/-- `OPEN` (45_host_ops.md R301): on a closed session with a legal address, a link not in the registry is entered with
one user and a free lock, a link open with the same kind gets one user more, and the session starts from zero, its
registers at the values of 10_state.md R41 but for those `OPEN` sets; an error, and nothing changed, for an address above
`0x7F` or a link open with the other kind; no step on an open session. The model's: that the registers R301 does not
name start from zero too (log entry 26, from R305 and 93_implementation_defined.md U22), that the queues of a freshly
opened handle are what they were (log entry 33), that "no step" is a refusal by name (log entry 13). -/
def Obligations.OpenEntersTheLinkOrFails : Prop :=
  ∀ (s : State) (kind : Kind) (addr : Byte) (link : LinkId),
    (s.sess.isOpen = false → addr.toNat ≤ 0x7F →
      ∃ se : Session,
        se = { Session.reset with kind := kind, addr := addr, linkId := link, isOpen := true } ∧
        (s.regEntry link = none → exec (.openSession kind addr link) s
          = .next ((((s.setReg link ⟨kind, 1⟩).freeLock link).setSess se).setReply .done)) ∧
        (∀ users, s.regEntry link = some ⟨kind, users⟩ → exec (.openSession kind addr link) s
          = .next (((s.setReg link ⟨kind, users + 1⟩).setSess se).setReply .done))) ∧
    (s.sess.isOpen = true → exec (.openSession kind addr link) s = .refused .sessionAlreadyOpen) ∧
    (s.sess.isOpen = false → 0x7F < addr.toNat →
      exec (.openSession kind addr link) s = .next (s.setReply (.openError .badAddress addr))) ∧
    (s.sess.isOpen = false → addr.toNat ≤ 0x7F → ∀ e, s.regEntry link = some e → e.kind ≠ kind →
      exec (.openSession kind addr link) s = .next (s.setReply (.openError .kindMismatch addr)))


/-- `CLOSE` (R305): one user less, the entry gone with the last, the session closed and what it held gone: counters,
`result`, `trace` and every other register at their reset values but for `kind`, `addr` and `link_id`; refused on a closed
or busy session. The model's: that the registers R305 does not list go too (log entry 26), that the link's queues keep
what they hold (log entry 33), that the refusal has a name (log entry 13), that a waiting session is busy (log
entry 16). -/
def Obligations.CloseLeavesTheLink : Prop :=
  ∀ s : State,
    (s.sess.isOpen = true → s.sess.st = .idle → s.sess.waiting = none →
      ∀ e, s.regEntry s.sess.linkId = some e →
        (e.users = 1 → exec .closeSession s
          = .next (((s.dropReg s.sess.linkId).setSess { Session.reset with
              kind := s.sess.kind, addr := s.sess.addr, linkId := s.sess.linkId }).setReply .done)) ∧
        (1 < e.users → exec .closeSession s
          = .next (((s.setReg s.sess.linkId ⟨e.kind, e.users - 1⟩).setSess { Session.reset with
              kind := s.sess.kind, addr := s.sess.addr, linkId := s.sess.linkId }).setReply .done))) ∧
    (s.sess.isOpen = false → exec .closeSession s = .refused .sessionClosed) ∧
    (s.sess.isOpen = true → s.sess.st ≠ .idle ∨ s.sess.waiting ≠ none →
      exec .closeSession s = .refused .sessionBusy)

/-- `RD_CNT`, `RD_TRACE`, `RD_DIAG` (R304, R306) give the session's registers and write none; they are refused on a
closed session and during a call (R300; for `RD_TRACE` and `RD_DIAG` the model's reading, log entry 16). -/
def Obligations.ReadsReturnRegistersAndWriteNone : Prop :=
  ∀ s : State,
    (s.sess.isOpen = true → s.sess.st = .idle → s.sess.waiting = none →
      exec (.rdCnt .readCrcErrors) s = .next (s.setReply (.count s.sess.readCrcErrors)) ∧
      exec (.rdCnt .writeCrcErrors) s = .next (s.setReply (.count s.sess.writeCrcErrors)) ∧
      exec .rdTrace s = .next (s.setReply (.trace s.sess.trace)) ∧
      exec .rdDiag s = .next (s.setReply
        (.diag s.sess.attempts s.sess.nNoframe s.sess.nCorrupt s.sess.nNak s.sess.nHdr))) ∧
    (∀ i, (∃ w, i = .rdCnt w) ∨ i = .rdTrace ∨ i = .rdDiag →
      (s.sess.isOpen = false → exec i s = .refused .sessionClosed) ∧
      (s.sess.isOpen = true → s.sess.st ≠ .idle ∨ s.sess.waiting ≠ none → exec i s = .refused .sessionBusy))

/-- `RESET` (70_reset_and_hazards.md R380, 10_state.md R41), in any state: every register at its reset value, the
registry empty, every lock free. Of `kind`, `addr` and `link_id`, which have no reset value, and of the
environment's queues, which are unspecified afterwards, the statement says nothing. -/
def Obligations.ResetRestoresEveryRegister : Prop :=
  ∀ s : State, ∃ t, exec .reset s = .next t ∧ t.cfg = s.cfg ∧ t.crc = 0x0000 ∧
    (∀ l, t.regEntry l = none ∧ t.lockOf l = none) ∧
    (∀ sid, ∃ k a l, t.session sid =
      { kind := k, addr := a, linkId := l, isOpen := false, readCrcErrors := 0, writeCrcErrors := 0,
        txPkt := [], rxBuf := [], hdr := ⟨0x00, 0x00, 0x00⟩, acq := .noFrame, result := .pending,
        st := .idle, fs := .idle, bx := .idle, termSeen := false, ckOk := false, hdrCkOk := false,
        hdrNak := false, skipWrite := false, attempts := 0, nNoframe := 0, nCorrupt := 0, nNak := 0,
        nHdr := 0, txSel := .original, trace := [], waiting := none }) ∧
    t.sent = s.sent ∧ t.busLog = s.busLog ∧ t.cur = s.cur ∧ t.agenda = s.agenda

/-! ### Invariants and whole-machine rules -/

/-- Every step keeps every keyed store in canonical form: sessions, registry, locks and queues (log entry 28). -/
def Obligations.StepKeepsStoresCanonical : Prop :=
  ∀ s t : State, Memory.wf s = true → step s = .next t → Memory.wf t = true

/-- Every step keeps the invariant of every session (`Session.Inv`: each clause cites its rule). -/
def Obligations.StepKeepsSessionInvariants : Prop :=
  ∀ s t : State, SessionsInv s → step s = .next t → SessionsInv t

/-- Every step keeps the registry's count of users and its kinds (`RegistryInv`; 45_host_ops.md R301, R305). -/
def Obligations.StepKeepsRegistryCount : Prop :=
  ∀ s t : State, RegistryInv s → step s = .next t → RegistryInv t

/-- Every step keeps the locks' discipline: a lock is held by a session exactly while a call of that session is in
progress on its link, so that calls of two sessions on one link never overlap (`LocksInv`; 20_memory.md R72). -/
def Obligations.StepKeepsLockDiscipline : Prop :=
  ∀ s t : State, LocksInv s → step s = .next t → LocksInv t

/-- The state after reset meets the invariants. -/
def Obligations.ResetStateMeetsInvariants : Prop :=
  Memory.wf State.reset = true ∧ SessionsInv State.reset ∧ RegistryInv State.reset ∧ LocksInv State.reset

/-- The transitions of `st`, `fs` and `bx` are those of 10_state.md R27 and of 42_frame_acquirer.md, in every session
and at every step but `RESET`; a raised error takes `st` from `CLASSIFYING` through `FATAL` to `IDLE` in one step
(60_exceptions.md R336, log entry 34). -/
def Obligations.MachinesMoveAlongTheirTransitions : Prop :=
  ∀ s t : State, SessionsInv s → ¬ s.resets → step s = .next t → ∀ sid,
    ((t.session sid).st = (s.session sid).st ∨ (t.session sid).st ∈ RetryState.next (s.session sid).st ∨
      ((s.session sid).st = .classifying ∧ (t.session sid).st = .idle ∧
        ∃ tag d, (t.session sid).result = .err tag (t.session sid).addr d)) ∧
    ((t.session sid).fs = (s.session sid).fs ∨ (t.session sid).fs ∈ SyncState.next (s.session sid).fs) ∧
    ((t.session sid).bx = (s.session sid).bx ∨ (t.session sid).bx ∈ BusState.next (s.session sid).bx)

/-- A step leaves the configuration alone (10_state.md R37), and, unless it is `RESET`, the registers of every session
but the one it is for (60_exceptions.md R355). -/
def Obligations.StepLeavesOtherSessionsAlone : Prop :=
  ∀ s t : State, step s = .next t →
    t.cfg = s.cfg ∧ (¬ s.resets → ∀ sid, sid ≠ t.cur → t.session sid = s.session sid)
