-- ==== Sys2Proof/Laws/Assoc.lean ====
section
/-!
SUPPORT. The laws of sparse data: a read after a write, other keys left alone, and the canonical form kept by
every operation.
-/

namespace Sys2Proof.Machine.Assoc

variable {β : Type}

@[simp] theorem get?_insert_same (k : Nat) (v : β) (l : List (Nat × β)) : get? k (insert k v l) = some v := by
  induction l with
  | nil => simp [insert, get?]
  | cons e l ih =>
    obtain ⟨k', v'⟩ := e
    rw [insert]
    split
    · simp [get?]
    · split
      · simp [get?]
      · rename_i h
        simp [get?, h, ih]

theorem get?_insert_other {k j : Nat} (h : j ≠ k) (v : β) (l : List (Nat × β)) :
    get? j (insert k v l) = get? j l := by
  induction l with
  | nil => simp [insert, get?, h]
  | cons e l ih =>
    obtain ⟨k', v'⟩ := e
    rw [insert]
    split
    · simp [get?, h]
    · split
      · rename_i hk
        subst hk
        simp [get?, h]
      · simp [get?, ih]

@[simp] theorem get?_erase_same (k : Nat) (l : List (Nat × β)) : get? k (erase k l) = none := by
  induction l with
  | nil => rfl
  | cons e l ih =>
    obtain ⟨k', v'⟩ := e
    rw [erase]
    split
    · exact ih
    · rename_i h
      simp [get?, h, ih]

theorem get?_erase_other {k j : Nat} (h : j ≠ k) (l : List (Nat × β)) : get? j (erase k l) = get? j l := by
  induction l with
  | nil => rfl
  | cons e l ih =>
    obtain ⟨k', v'⟩ := e
    rw [erase]
    split
    · rename_i hk
      subst hk
      simp [get?, h, ih]
    · simp [get?, ih]

variable [DecidableEq β]

@[simp] theorem getD_put_same (d : β) (k : Nat) (v : β) (l : List (Nat × β)) : getD d k (put d k v l) = v := by
  unfold getD put
  split
  · simp_all
  · simp

theorem getD_put_other (d : β) {k j : Nat} (h : j ≠ k) (v : β) (l : List (Nat × β)) :
    getD d j (put d k v l) = getD d j l := by
  unfold getD put
  split
  · rw [get?_erase_other h]
  · rw [get?_insert_other h]

omit [DecidableEq β] in
theorem mem_insert {k : Nat} {v : β} {l : List (Nat × β)} {e : Nat × β} (h : e ∈ insert k v l) :
    e = (k, v) ∨ e ∈ l := by
  induction l with
  | nil =>
    simp only [insert, List.mem_singleton] at h
    exact .inl h
  | cons a l ih =>
    obtain ⟨k', v'⟩ := a
    rw [insert] at h
    split at h
    · simpa using h
    · split at h
      · simp only [List.mem_cons] at h ⊢
        tauto
      · simp only [List.mem_cons] at h ⊢
        rcases h with h | h
        · exact .inr (.inl h)
        · rcases ih h with h | h
          · exact .inl h
          · exact .inr (.inr h)

omit [DecidableEq β] in
theorem mem_erase {k : Nat} {l : List (Nat × β)} {e : Nat × β} (h : e ∈ erase k l) : e ∈ l := by
  induction l with
  | nil => simp [erase] at h
  | cons a l ih =>
    obtain ⟨k', v'⟩ := a
    rw [erase] at h
    split at h
    · exact List.mem_cons_of_mem _ (ih h)
    · simp only [List.mem_cons] at h ⊢
      exact h.imp id ih

omit [DecidableEq β] in
theorem above_insert {j k : Nat} (v : β) {l : List (Nat × β)} (h : j < k) (hl : above j l = true) :
    above j (insert k v l) = true := by
  simp only [above, List.all_eq_true, decide_eq_true_eq] at hl ⊢
  intro e he
  rcases mem_insert he with rfl | he
  · exact h
  · exact hl e he

omit [DecidableEq β] in
theorem above_erase {j : Nat} (k : Nat) {l : List (Nat × β)} (hl : above j l = true) :
    above j (erase k l) = true := by
  simp only [above, List.all_eq_true, decide_eq_true_eq] at hl ⊢
  exact fun e he => hl e (mem_erase he)

omit [DecidableEq β] in
theorem above_trans {j k : Nat} (h : j < k) {l : List (Nat × β)} (hl : above k l = true) : above j l = true := by
  simp only [above, List.all_eq_true, decide_eq_true_eq] at hl ⊢
  intro e he
  exact Nat.lt_trans h (hl e he)

omit [DecidableEq β] in
theorem rising_insert (k : Nat) (v : β) {l : List (Nat × β)} (hl : rising l = true) :
    rising (insert k v l) = true := by
  induction l with
  | nil => rfl
  | cons e l ih =>
    obtain ⟨k', v'⟩ := e
    simp only [rising, Bool.and_eq_true] at hl
    rw [insert]
    split
    · rename_i h
      have : above k ((k', v') :: l) = true := by
        simp only [above, List.all_cons, Bool.and_eq_true, decide_eq_true_eq]
        exact ⟨h, above_trans h hl.1⟩
      simp [rising, this, hl.1, hl.2]
    · split
      · rename_i h
        subst h
        simp [rising, hl.1, hl.2]
      · rename_i h₁ h₂
        have : k' < k := by omega
        simp [rising, above_insert v this hl.1, ih hl.2]

omit [DecidableEq β] in
theorem rising_erase (k : Nat) {l : List (Nat × β)} (hl : rising l = true) : rising (erase k l) = true := by
  induction l with
  | nil => rfl
  | cons e l ih =>
    obtain ⟨k', v'⟩ := e
    simp only [rising, Bool.and_eq_true] at hl
    rw [erase]
    split
    · exact ih hl.2
    · simp [rising, above_erase k hl.1, ih hl.2]

theorem canonical_put (d : β) (k : Nat) (v : β) {l : List (Nat × β)} (hl : canonical d l = true) :
    canonical d (put d k v l) = true := by
  simp only [canonical, Bool.and_eq_true, List.all_eq_true, decide_eq_true_eq] at hl ⊢
  unfold put
  split
  · exact ⟨rising_erase k hl.1, fun e he => hl.2 e (mem_erase he)⟩
  · rename_i h
    refine ⟨rising_insert k v hl.1, fun e he => ?_⟩
    rcases mem_insert he with rfl | he
    · exact h
    · exact hl.2 e he

theorem canonical_ofList (d : β) (l : List (Nat × β)) : canonical d (ofList d l) = true := by
  induction l with
  | nil => rfl
  | cons e l ih =>
    obtain ⟨k, v⟩ := e
    exact canonical_put d k v ih

end Sys2Proof.Machine.Assoc
end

### Assignment
Find every line of the data that includes the string "setSess". Copy each of those lines.

### Solution below
          = .next ((((s.setReg link ⟨kind, 1⟩).freeLock link).setSess se).setReply .done)) ∧
          = .next (((s.setReg link ⟨kind, users + 1⟩).setSess se).setReply .done))) ∧
          = .next (((s.dropReg s.sess.linkId).setSess { Session.reset with
          = .next (((s.setReg s.sess.linkId ⟨e.kind, e.users - 1⟩).setSess { Session.reset with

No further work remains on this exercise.